▶ _Task objective_: Below are some records. Return exactly the lines from the one with "def icvtf (mode" to the one with "let r := cexp2 q.1", and nothing else.
Start of Block
/-- Float compares (R197): 0 FCEQ, 1 FCLT, 2 FCLE, 3 FCUN. -/
def fcmp (op : Nat) (a b : Fw) : Bool × Flags :=
  let nan := isNaN a || isNaN b
  let snan := isSNaN a || isSNaN b
  let x := Ex.ofFw a
  let y := Ex.ofFw b
  match op with
  | 0 => (x.eqv y, flagIf snan flagInvalid)
  | 1 => (x.lt y, flagIf nan flagInvalid)
  | 2 => (x.lt y || x.eqv y, flagIf nan flagInvalid)
  | _ => (nan, flagIf snan flagInvalid)

/-- FCVTI (R198). -/
def fcvti (mode : Rnd) (a : Fw) : Fw × Flags :=
  match Ex.ofFw a with
  | .nan _ => (0, flagInvalid)
  | .zero _ => (0, 0)
  | .inf n => (if n then 0x80000000#40 else 0x7FFFFFFF#40, flagInvalid)
  | .fin n m e =>
    let r := roundTo mode n m e 0
    let v : Int := if n then -(r.1 : Int) else r.1
    if v < -2147483648 then (0x80000000#40, flagInvalid)
    else if v > 2147483647 then (0x7FFFFFFF#40, flagInvalid)
    else (BitVec.ofNat 40 (BitVec.ofInt 32 v).toNat, flagIf r.2 flagInexact)

/-- An integer as an exact value; zero is +0. -/
def Ex.ofInt (v : Int) : Ex := if v = 0 then .zero false else .fin (decide (v < 0)) v.natAbs 0

/-- ICVTF (R198) of a lane's bits [31:0]. -/
def icvtf (mode : Rnd) (a : Fw) : Fw × Flags := (Ex.ofInt (signed 32 a.toNat)).toFw mode

/-- UCVTF (R198). -/
def ucvtf (mode : Rnd) (a : Fw) : Fw × Flags := (Ex.ofInt (a.toNat % 2 ^ 32 : Nat)).toFw mode

/-! ### Merge (R101) -/

/-- FusedPair of R101: a term whose factor is +0 is left out. -/
def fusedPair (a x b y : Fw) : Fw × Flags :=
  let ts := (if a = 0 then [] else [(Ex.ofFw a).mul (Ex.ofFw x)]) ++ (if b = 0 then [] else [(Ex.ofFw b).mul (Ex.ofFw y)])
  match ts with
  | [] => (0, 0)
  | ts =>
    let s := exSum .rne ts
    match s with
    | .nan _ => (defaultNaN, flagInvalid)
    | s => s.toFw .rne

/-- Max of R101, with Max(-0, +0) = +0. -/
def maxFw (a b : Fw) : Fw := (fminmax true a b).1

/-- The factor of one side of Merge: 1 where the side's maximum equals M, else CEXP2 of the exact difference. -/
def mergeFactor (m big : Fw) : Fw × Flags :=
  if (Ex.ofFw m).eqv (Ex.ofFw big) then (fwOne, 0)
  else
    let q := toQ824 (exSum .rne [Ex.ofFw m, (Ex.ofFw big).neg])
    let r := cexp2 q.1
    (r.1, r.2 ||| q.2)

/-- The head step of Merge (R101, R226): M, factors a and b, l, and whether a NaN maximum was met. -/
def mergeHead (m1 l1 m2 l2 : Fw) : (Fw × Fw × Fw × Fw × Bool) × Flags :=
  if isNaN m1 || isNaN m2 then ((defaultNaN, fwOne, fwOne, defaultNaN, true), flagInvalid)
  else
    let big := maxFw m1 m2
    let a := mergeFactor m1 big
    let b := mergeFactor m2 big
    let l := fusedPair a.1 l1 b.1 l2
    ((big, a.1, b.1, l.1, false), a.2 ||| b.2 ||| l.2)

/-- A triple as its containers: m, l, then v (R100). -/
abbrev Triple := List Fw

/-- The identity triple of head dimension d (R100). -/
def identityTriple (d : Nat) : Triple := fwInf true :: 0 :: List.replicate d 0

/-- Merge of two triples (R101). -/
def mergeTriple (x y : Triple) : Triple × Flags :=
  match x, y with
  | m1 :: l1 :: v1, m2 :: l2 :: v2 =>
    let h := mergeHead m1 l1 m2 l2
    let (big, a, b, l, nan) := h.1
    let vs := List.zipWith (fun p q => if nan then (defaultNaN, (0 : Flags)) else fusedPair a p b q) v1 v2
    (big :: l :: vs.map Prod.fst, vs.foldl (fun f r => f ||| r.2) h.2)
  | _, _ => (x, 0)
End of Block
▶ _Expected answer_:
def icvtf (mode : Rnd) (a : Fw) : Fw × Flags := (Ex.ofInt (signed 32 a.toNat)).toFw mode

/-- UCVTF (R198). -/
def ucvtf (mode : Rnd) (a : Fw) : Fw × Flags := (Ex.ofInt (a.toNat % 2 ^ 32 : Nat)).toFw mode

/-! ### Merge (R101) -/

/-- FusedPair of R101: a term whose factor is +0 is left out. -/
def fusedPair (a x b y : Fw) : Fw × Flags :=
  let ts := (if a = 0 then [] else [(Ex.ofFw a).mul (Ex.ofFw x)]) ++ (if b = 0 then [] else [(Ex.ofFw b).mul (Ex.ofFw y)])
  match ts with
  | [] => (0, 0)
  | ts =>
    let s := exSum .rne ts
    match s with
    | .nan _ => (defaultNaN, flagInvalid)
    | s => s.toFw .rne

/-- Max of R101, with Max(-0, +0) = +0. -/
def maxFw (a b : Fw) : Fw := (fminmax true a b).1

/-- The factor of one side of Merge: 1 where the side's maximum equals M, else CEXP2 of the exact difference. -/
def mergeFactor (m big : Fw) : Fw × Flags :=
  if (Ex.ofFw m).eqv (Ex.ofFw big) then (fwOne, 0)
  else
    let q := toQ824 (exSum .rne [Ex.ofFw m, (Ex.ofFw big).neg])
    let r := cexp2 q.1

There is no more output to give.